Witnesses near the scene described still hearing loud explosions and gunfire on Monday morning.

"I saw several military vehicles with special forces heading towards the hotel, and a few minutes later there was heavy gunfire and explosions," said witness Mahad Yare.

In a statement late on Sunday, the African Union Transition Mission in Somalia (ATMIS), a 20,000-strong military force drawn from across the continent, praised the "swift" security response to the attack.

The Villa Rose website describes the hotel as the "most secure lodging arrangement in Mogadishu" with metal detectors and a high perimeter wall. 

Al-Shabaab has intensified attacks against civilian and military targets as Somalia's recently elected government has pursued a policy of "all-out war" against the Islamists.

The security forces, backed by local militias, ATMIS and US air strikes, have driven Al-Shabaab from central parts of Somalia in recent months, but the offensive has drawn retribution. 

On October 29, two cars packed with explosives blew up minutes apart in Mogadishu followed by gunfire, killing at least 121 people and wounding 333 others.

It was the deadliest attack in the fragile Horn of Africa nation in five years.

Closely guarded zone

At least 21 people were killed in a siege of a Mogadishu hotel in August that lasted 30 hours before security forces were able to overpower the militants inside.

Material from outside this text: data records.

-- ==== Sys2Proof/Machine/Vector.lean ====
section
/-! DEFINITION. The vector commands VOP, SCAN, SEGSCAN, REDUCE, NORM, SOFTMAX, ROPE, RNG_FILL and AMAX
(R119-R140). -/

namespace Sys2Proof.Machine

/-! Parameters (Tables 5-1, 5-2) -/

def vOps (p : List Byte) : Nat := parBits p 8 6 0
def vRank (p : List Byte) : Nat := parBits p 8 10 8
def vAxis (p : List Byte) : Nat := parBits p 8 14 12
def vMode (p : List Byte) : Nat := parBits p 8 19 16
def vSegLen (p : List Byte) : Bool := parBit p 8 20
def vFree (p : List Byte) : Bool := parBit p 8 21
def vDim (p : List Byte) (i : Nat) : Nat := if i < vRank p then par p (0x20 + 4 * i) 4 else 1
def vWork (p : List Byte) : Nat := par p 0x38 8

/-- A tensor slot. -/
structure VSlot where
  n : Nat
  base : Nat
  fmt : Nat
  role : Nat
  out : Bool
  scales : Bool
  exp : Int
  strides : List Int
  deriving DecidableEq, Repr

def vSlot (p : List Byte) (n : Nat) : VSlot :=
  let o := 0x40 + 0x28 * n
  VSlot.mk n (par p o 8) (par p (o + 8) 1) (parBits p (o + 8) 9 8) (parBit p (o + 8) 10) (parBit p (o + 8) 11)
    (sext 8 (par p (o + 0xC) 1)) ((List.range 6).map fun i => sext 32 (par p (o + 0x10 + 4 * i) 4))

def vHasProg (op : Nat) : Bool := decide (0x30 ≤ op) && decide (op ≤ 0x33)
def vNeedsWork (op : Nat) : Bool := !(op = 0x30 || op = 0x36 || op = 0x37)
def vFmtOk (f : Nat) : Bool := (decide (1 ≤ f) && decide (f ≤ 7)) || f = 9 || f = 10 || f = 11

/-- A slot that serves as the block scales of slot n. -/
def vScaleOf (p : List Byte) (n : Nat) : Option VSlot :=
  if n < 7 then (let s := vSlot p (n + 1); if s.fmt ≠ 0 ∧ s.scales then some s else none) else none

/-- Offsets of a slot's parts that R120 and R121 call invalid. DESIGN CHOICE (log 74): an unused slot with a nonzero
byte offends at the slot's start, whichever byte it is. -/
def slotBad (p : List Byte) (n : Nat) : List Nat :=
  let s := vSlot p n
  let o := 0x80 + 0x28 * n
  if s.fmt = 0 then (if pk p o 40 ≠ 0 then [o] else [])
  else
    let served := vSlot p (n - 1)
    let scaleBad := s.scales && (n = 0 || served.fmt = 0 || served.scales || s.fmt ≠ 9 || 3 < served.fmt ||
      served.out ≠ s.out)
    (if !vFmtOk s.fmt ∨ (s.role ≠ 0 ∧ !s.out) ∨ s.role = 3 ∨ scaleBad ∨
        (s.fmt = 1 ∧ (vScaleOf p n).isNone) then [o + 8] else []) ++
    ((List.range 6).filter fun i => vRank p ≤ i ∧ s.strides.getD i 0 ≠ 0).map (fun i => o + 0x10 + 4 * i) ++
    (if s.fmt = 1 ∨ s.fmt = 10 then
      ((List.range 6).filter fun i => decide (i < vRank p) &&
        (if i = 0 then s.strides.getD 0 0 ≠ 1 else s.strides.getD i 0 % 2 ≠ 0)).map (fun i => o + 0x10 + 4 * i)
     else [])

/-- A slot that must have a direction, a format among some, and serve no block scales. -/
def slotIs (p : List Byte) (n : Nat) (out : Bool) (fmts : List Nat) : Bool :=
  let s := vSlot p n
  fmts.contains s.fmt && (s.fmt = 0 || (s.out = out && !s.scales))

def fltFmts : List Nat := [2, 3, 4, 5, 6, 7]
def anyFmts : List Nat := [1, 2, 3, 4, 5, 6, 7, 9, 10, 11]

/-- Slots that break Table 5-5 (R128), and gradient rules of opcodes without a program (R103). DESIGN CHOICE (log 75):
the gain and bias of NORM may have any format of R120, which R131 reads into FP32. -/
def opSlotsBad (op : Nat) (p : List Byte) : List Nat :=
  let unused := fun (ns : List Nat) => ns.filter fun n => (vSlot p n).fmt ≠ 0
  let need := fun (n : Nat) (out : Bool) (fs : List Nat) => if slotIs p n out fs then [] else [n]
  let bad := match op with
    | 0x32 => need 7 false (if vSegLen p then [11] else [9])
    | 0x34 => need 0 false fltFmts ++ need 1 true fltFmts ++ need 2 false (0 :: anyFmts) ++ need 3 false (0 :: anyFmts) ++
        unused [4, 5, 6, 7]
    | 0x35 => need 0 false fltFmts ++ need 1 true fltFmts ++ need 2 true [0, 7] ++ unused [3, 4, 5, 6, 7]
    | 0x36 => need 0 false [2, 3, 4, 5, 6] ++ need 1 true anyFmts ++ need 2 false [0, 11] ++
        unused [3, 4, 5, 6, 7]
    | 0x37 => unused [0] ++ need 1 true anyFmts ++ (unused [2]).filter (fun _ => (vScaleOf p 1).isNone) ++
        unused [3, 4, 5, 6, 7]
    | 0x38 => need 0 false anyFmts ++ need 1 true [7] ++ unused [2, 3, 4, 5, 6, 7]
    | _ => []
  let y := vSlot p 1
  let grad := !vHasProg op && op ≠ 0x38 && y.role = 2 &&
    ([1, 9, 10, 11].contains y.fmt || vFree p)
  bad.map (fun n => 0x88 + 0x28 * n) ++ (if grad then [0xB0] else [])

/-- Modes of an opcode (Table 5-5): the greatest. -/
def vModeMax (op : Nat) : Nat :=
  match op with
  | 0x31 => 3
  | 0x32 => 3
  | 0x33 => 2
  | 0x34 => 1
  | 0x35 => 1
  | 0x36 => 1
  | 0x37 => 2
  | _ => 0

/-- Fields that R119 and Table 5-5 make invalid. DESIGN CHOICE (log 76): ROPE may name any loop as AXIS, which gives its
positions where slot 2 is unused and means nothing where it is used. -/
def vectorExtra (op : Nat) (_ : Hw) (_ : World) (p : List Byte) : List Nat :=
  let axisUsed := !(op = 0x30 || op = 0x37 || op = 0x38)
  let L := vDim p (vAxis p)
  (if !vHasProg op ∧ par p 0 8 ≠ 0 then [0x40] else []) ++
  (if (if vHasProg op then 64 < vOps p else vOps p ≠ 0) ∨ 6 < vRank p ∨
      (if axisUsed then vRank p ≤ vAxis p else vAxis p ≠ 0) ∨ vModeMax op < vMode p ∨
      (vSegLen p ∧ op ≠ 0x32) then [0x48] else []) ++
  (if (if op = 0x38 then !vFmtOk (par p 0xC 1) ∧ par p 0xC 1 ≠ 8 else par p 0xC 1 ≠ 0) then [0x4C] else []) ++
  (if !(op = 0x34 ∨ op = 0x36 ∨ (op = 0x37 ∧ vMode p = 2)) ∧ par p 0x14 4 ≠ 0 then [0x54] else []) ++
  (if op ≠ 0x36 ∧ par p 0x18 4 ≠ 0 then [0x58] else []) ++
  ((List.range 6).filter fun i => vRank p ≤ i ∧ par p (0x20 + 4 * i) 4 ≠ 0).map (fun i => 0x60 + 4 * i) ++
  (if op = 0x36 ∧ vDim p 0 % 2 = 1 then [0x60] else []) ++
  (if (op = 0x34 ∨ op = 0x35) ∧ 2 ^ 20 < L then [0x60 + 4 * vAxis p] else []) ++
  (if vNeedsWork op = decide (vWork p = 0) then [0x78] else []) ++
  (List.range 8).flatMap (slotBad p) ++ opSlotsBad op p ++ maskEmpty p 0x180

def vectorAlign (_ : Hw) (p : List Byte) : List Nat :=
  (if par p 0 8 % 8 ≠ 0 then [0x40] else []) ++ (if vWork p % 4096 ≠ 0 then [0x78] else []) ++
  ((List.range 8).filter fun n =>
    let s := vSlot p n
    s.fmt ≠ 0 ∧ s.base % fmtAlign s.fmt ≠ 0).map (fun n => 0x80 + 0x28 * n)

def slotFields (n : Nat) : List PField :=
  let o := 0x40 + 0x28 * n
  [fQ o, fV (o + 8) 11 0, fV (o + 0xC) 7 0] ++ (List.range 6).map fun i => fV (o + 0x10 + 4 * i) 31 0

def specVector (op : Nat) : PSpec :=
  { len := 7,
    fields := [fQ 0, (if vHasProg op then fS 8 6 0 else fV 8 6 0), fS 8 10 8, fV 8 14 12, fV 8 21 16, fV 0xC 7 0,
      fV 0xC 31 16, fV 0x10 31 0, fV 0x14 31 0, fV 0x18 31 0] ++ ((List.range 6).map fun i => fV (0x20 + 4 * i) 31 0) ++
      [fQ 0x38] ++ (List.range 8).flatMap slotFields ++ fMask 0x180,
    extra := vectorExtra op,
    extraAlign := vectorAlign,
    secure := fun h p => maskSecure h p 0x180,
    emptyIf := fun p => (List.range 6).any fun i => vDim p i = 0 }

/-! The iteration space (R121, R122) -/

def vTotal (p : List Byte) : Nat := (List.range 6).foldl (fun n i => n * vDim p i) 1

/-- The point of a logical index over given loops; the other loops stand at 0. -/
def pointOf (p : List Byte) (loops : List Nat) (idx : Nat) : List Nat :=
  (loops.foldl (fun (acc : Nat × List (Nat × Nat)) i =>
    (acc.1 / vDim p i, acc.2 ++ [(i, acc.1 % vDim p i)])) (idx, [])).2.foldl
      (fun pt e => pt.set e.1 e.2) (List.replicate 6 0)

def allLoops : List Nat := List.range 6

/-- The loops other than AXIS. -/
def rowLoops (p : List Byte) : List Nat := allLoops.filter fun i => i ≠ vAxis p

def vRows (p : List Byte) : Nat := (rowLoops p).foldl (fun n i => n * vDim p i) 1

/-- The logical index of a point (R122). -/
def logicalIndex (p : List Byte) (pt : List Nat) : Nat :=
  (List.range 6).reverse.foldl (fun n i => n * vDim p i + pt.getD i 0) 0

/-- The element offset of a point in a slot. -/
def slotOffset (s : VSlot) (pt : List Nat) : Int :=
  (List.range 6).foldl (fun n i => n + (pt.getD i 0 : Int) * s.strides.getD i 0) 0

/-- The byte address of an element offset, and the nibble of a 4-bit one. -/
def slotAddr (s : VSlot) (e : Int) : Nat × Nat :=
  let b := containerBits s.fmt
  if b = 4 then ((((s.base : Int) + e / 2) % (2 ^ 64 : Int)).toNat, (e % 2).toNat)
  else ((((s.base : Int) + e * (b / 8 : Nat)) % (2 ^ 64 : Int)).toNat, 0)

/-- Stored bits of an element. -/
def slotBits (who : Who) (s : VSlot) (e : Int) : Run Nat := do
  let (a, nib) := slotAddr s e
  if containerBits s.fmt = 4 then
    let v ← rdNat who a 1
    pure (v / (if nib = 0 then 1 else 16) % 16)
  else
    let v ← rdNat who a (containerBits s.fmt / 8)
    pure (if s.fmt = 7 then v % 2 ^ 40 else v)

/-- The point of a scale slot: loop 0 counts blocks of 32. -/
def scalePoint (pt : List Nat) : List Nat := pt.set 0 (pt.getD 0 0 / 32)

/-- The exact value of a slot at a point, block scale and EXP applied (R98, R99, R121). -/
def slotNum (who : Who) (p : List Byte) (s : VSlot) (pt : List Nat) : Run Num := do
  let x ← slotBits who s (slotOffset s pt)
  match vScaleOf p s.n with
  | none => pure ((decodeElem s.fmt x).scale s.exp)
  | some z => do
    let b ← slotBits who z (slotOffset z (scalePoint pt))
    pure ((scaledElem s.fmt x b).scale s.exp)

/-! Lanes (R124-R126) -/

/-- A register: a value of a working format, FP32 (0), BF16 (1) or W40 (2), or an INT32. -/
inductive Lane where
  | flt (wf : Nat) (x : Num)
  | int (w : Word)
  deriving DecidableEq, Repr

def Lane.wf : Lane → Nat
  | .flt w _ => w
  | .int _ => 3

def Lane.num : Lane → Num
  | .flt _ x => x
  | .int w => numOfInt w.toInt

def Lane.word : Lane → Word
  | .int w => w
  | .flt _ _ => 0

def wfCode (wf : Nat) : Nat := if wf = 0 then 6 else if wf = 1 then 5 else if wf = 2 then 7 else 11
/-- A register as a number, for the work area. -/
def Lane.pack : Lane → Nat
  | .int w => 3 + 4 * w.toNat
  | .flt wf x => wf + 4 * (wfFmt wf).bitsOf x

def Lane.unpack (n : Nat) : Lane :=
  if n % 4 = 3 then .int (BitVec.ofNat 32 (n / 4)) else .flt (n % 4) ((wfFmt (n % 4)).decode (n / 4))

/-- Conversion to a working format, activation role (R102, CVT in Table 5-4). -/
def toWf (wf : Nat) (x : Num) : Lane × Nat :=
  let c := convert (wfCode wf) false none x
  (if wf = 3 then .int (BitVec.ofNat 32 c.bits) else .flt wf ((wfFmt wf).decode c.bits), c.flags)

/-- A loaded value in a working format (R125): exact where the format holds it, infinities too; else converted. -/
def loadWf (wf : Nat) (x : Num) : Lane × Nat :=
  match x with
  | .inf n => if wf = 3 then toWf wf x else (.flt wf (.inf n), 0)
  | x => toWf wf x

/-- One rounding to a working format (R108): only a W40 overflow raises ACC_OVF. -/
def roundWf (wf : Nat) (ops : List Num) (x : Num) : Lane × Nat :=
  let r := (wfFmt wf).round x
  (.flt wf r.1, (if r.2 && wf = 2 then accOvf else 0) ||| nanFlag r.1 ops)

/-- The function set's version (Table 17-8). -/
def funcVersion (h : Hw) : Nat := (getReg h (regOf .zl 0xC)).toNat

def fp32Round (x : Num) : Num := (fp32.round x).1

/-! Microprograms -/

/-- A microprogram word (Table 5-3). -/
structure VWord where
  imm : Nat
  mop : Nat
  vd : Nat
  va : Nat
  vb : Nat
  vc : Nat
  wf : Nat
  slot : Nat
  rsvd : Nat
  deriving DecidableEq, Repr

def parseWord (w : Nat) : VWord :=
  VWord.mk (w / 2 ^ 32) (w / 2 ^ 24 % 256) (w / 2 ^ 20 % 16) (w / 2 ^ 16 % 16) (w / 2 ^ 12 % 16) (w / 2 ^ 8 % 16)
    (w / 2 ^ 6 % 4) (w / 8 % 8) (w % 8)

def mopDefined (m : Nat) : Bool :=
  (decide (1 ≤ m) && decide (m ≤ 5)) || (decide (0x10 ≤ m) && decide (m ≤ 0x24)) ||
  (decide (0x30 ≤ m) && decide (m ≤ 0x34)) || (decide (0x40 ≤ m) && decide (m ≤ 0x45)) || m = 0x48

/-- Working formats an operation allows (Table 5-4). -/
def mopWf (m wf : Nat) : Bool :=
  if m = 4 ∨ m = 0x48 ∨ (0x40 ≤ m ∧ m ≤ 0x45) then wf = 3
  else if m = 0x13 ∨ m = 0x14 ∨ m = 0x15 then decide (wf ≤ 1)
  else if m = 0x1C ∨ m = 0x1D then wf = 0 || wf = 2
  else if (0x16 ≤ m ∧ m ≤ 0x17) ∨ (0x1E ≤ m ∧ m ≤ 0x24) then wf = 0
  else if m = 0x34 then decide (wf ≤ 2)
  else true

/-- The registers a word reads, each with the format it must carry; none accepts any. -/
def wordReads (w : VWord) : List (Nat × Option Nat) :=
  let m := w.mop
  if m = 1 ∨ m = 3 ∨ m = 4 ∨ m = 0x48 then []
  else if m = 2 ∨ m = 5 then [(w.va, none)]
  else if m = 0x13 then [(w.va, some w.wf), (w.vb, some w.wf), (w.vc, some w.wf)]
  else if m = 0x33 then [(w.va, some w.wf), (w.vb, some w.wf), (w.vc, some 3)]
  else if (0x10 ≤ m ∧ m ≤ 0x12) ∨ m = 0x14 ∨ m = 0x18 ∨ m = 0x19 ∨ (0x30 ≤ m ∧ m ≤ 0x32) ∨ (0x40 ≤ m ∧ m ≤ 0x45) then
    [(w.va, some w.wf), (w.vb, some w.wf)]
  else [(w.va, some w.wf)]

/-- The format of the register a word writes; none for ST. -/
def wordWrites (w : VWord) : Option Nat :=
  if w.mop = 2 then none else if 0x30 ≤ w.mop ∧ w.mop ≤ 0x34 ∧ w.mop ≠ 0x33 then some 3 else some w.wf

/-- A word may use a slot (R126, Table 5-5). -/
def wordSlotOk (op : Nat) (p : List Byte) (w : VWord) : Bool :=
  if w.mop = 1 ∨ w.mop = 2 then
    let s := vSlot p w.slot
    s.fmt ≠ 0 && !s.scales && (s.out = (w.mop = 2)) && !(op = 0x32 && w.slot = 7)
  else if w.mop = 4 then decide (w.slot ≤ 5) else true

The latest hotel siege has raised questions as to how the militants managed to reach the closely guarded heart of Mogadishu's administrative district undetected. 

Armed checkpoints block roads into the area, which also hosts a detention facility for high-value terror suspects overseen by the National Intelligence and Security Agency.

Somalia's environment minister, Adam Aw Hirsi, who lives in the Villa Rose, said the attack was not a demonstration of an "emboldened" Al-Shabaab.

"To the contrary, the desperate move shows that the terror kingpins running for dear life are throwing their last kicks.We'll not let up the war," he posted on Twitter.

The United Nations said earlier this month that at least 613 civilians had been killed and 948 wounded in violence this year in Somalia, mostly caused by improvised explosive devices (IEDs) attributed to Al-Shabaab. 

The figures were the highest since 2017 and a rise of more than 30 percent from last year.